His idealized self will be injured more in the breaking of an oath than in the forsaking of a potentially prosperous relationship.

Frankly I think his calculations are a little off, but I don't know the specifics of his relationship.

Without knowing him better it's difficult to say how capable you'd be of taking him from her, but it's definitely possible.

That's what I suspected, the whole "I'm already committed to XYZ now and I can't back out." What's odd to me about this is that I never once pushed him for a romantic relationship. Actually, if you would be amenable to speaking in private, I'd like to discuss this more with you. I just don't feel right about saying too much about him in a public forum.


NTJ= loyalty, honor, commitment.

Makes us asshats at times too.

Could you elaborate on that a bit more? Shouldn't loyalty and commitment have prevented him from confessing to me in the first place? And, isn't what he's doing now technically disloyal?



Some possibilities:

  1. Girlfriend could be jealous of talking on the phone, but he (or she) doesn't want to disclose that.
  2. He simply wanted to be completely open and honest with you about why he hasn't kept in touch, even though he can't or doesn't want to change his current relationship any.

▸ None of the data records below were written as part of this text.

/-- TMR_STATUS as read (Table 15-3). -/
def Dev.tstatus (d : Dev) (c : Nat) : Word :=
  let t := d.timer c
  setBit (setBit (setBit (setBit (d.rd (tmr R.TMR_STATUS c)) 11 t.perShadow.isSome) 10 (d.frozen c)) 9 t.step) 8
    (t.running && !t.slept && d.pwrState == 0)

/-! ### Sleep (R323) and step timers (R325) -/

/-- Every running channel stops counting. -/
def Dev.timersSleep (d : Dev) : Dev :=
  { d with timers := d.timers.map (fun q => (q.1, { q.2 with slept := q.2.running })) }

/-- Advance a channel by `k` ticks in one act; one that stops at its period event passes no count beyond it. -/
def Dev.tadvance (d : Dev) (c k : Nat) : Dev :=
  let t := d.timer c
  let n := t.count.toNat
  let reach := fun (top : Nat) => decide (n < t.cmp.toNat ∧ t.cmp.toNat ≤ n + k ∧ t.cmp.toNat < top) || decide (top + t.cmp.toNat ≤ n + k)
  if d.tmode c = 0 then
    (d.setTimer c { t with count := BitVec.ofNat 64 (n + k) }).tevents c false
      { TEvents.none with wrap := decide (2 ^ 64 ≤ n + k), cmp := reach (2 ^ 64) }
  else
    let p := perOf t.period
    if n + k < p then
      (d.setTimer c { t with count := BitVec.ofNat 64 (n + k) }).tevents c false { TEvents.none with cmp := reach (2 ^ 65) }
    else if d.tmode c = 2 then
      (d.setTimer c { t with count := 0, running := false, period := t.perShadow.getD t.period, perShadow := none }).tevents c
        false { TEvents.none with per := true, cmp := decide ((n < t.cmp.toNat ∧ t.cmp.toNat < p) ∨ t.cmp = 0) }
    else
      let q := t.perShadow.getD t.period
      let last := (n + k) % perOf q
      -- CMP is met below the old period, below the new one once the old has passed, or at the count that the advance reaches
      let met := decide (n < t.cmp.toNat ∧ t.cmp.toNat < p ∨ t.cmp.toNat < perOf q ∧ p + t.cmp.toNat ≤ n + k ∨ last = t.cmp.toNat)
      let d := d.setTimer c { t with count := BitVec.ofNat 64 last, period := q, perShadow := none }
      let d := d.tevents c false { TEvents.none with per := true, cmp := met }
      if 2 * p ≤ n + k then d.orBits (tmr R.TMR_STATUS c) (2 ^ 3) else d

/-- At the return to RUN: make up `us` microseconds of ANCLK where MAKEUP asks for it, and count again. -/
def Dev.timersWake (d : Dev) (us : Nat) (halfMhz : Nat → Nat) : Dev :=
  (List.range 32).foldl (fun d c =>
    let t := d.timer c
    if !t.slept then d
    else
      let d := d.setTimer c { t with slept := false }
      if !bit (d.rd (tmr R.TMR_CFG c)) 17 ∨ d.tsrc c = 5 ∨ d.frozen c then d
      else
        let x := t.acc + us * (if d.tsrc c = 4 then 2 else halfMhz (d.tsrc c)) * 32768
        let d := d.updTimer c (fun t => { t with acc := x % d.tdiv c })
        d.tadvance c (x / d.tdiv c)) d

Oh, she's made it plain that she doesn't like me. Not that I blame her - if my boyfriend were behaving the way he is, then I'd be upset too. No, scratch that. I wouldn't be with him anymore.

I see your point about the honesty, but doesn't it seem like he could've told me some kind of believable half truth, like being busy at work, and then we could have remained in the friendship holding pattern? It seems to me that confessing to me caused him a lot more trouble than keeping it to himself.
 

JAVO

.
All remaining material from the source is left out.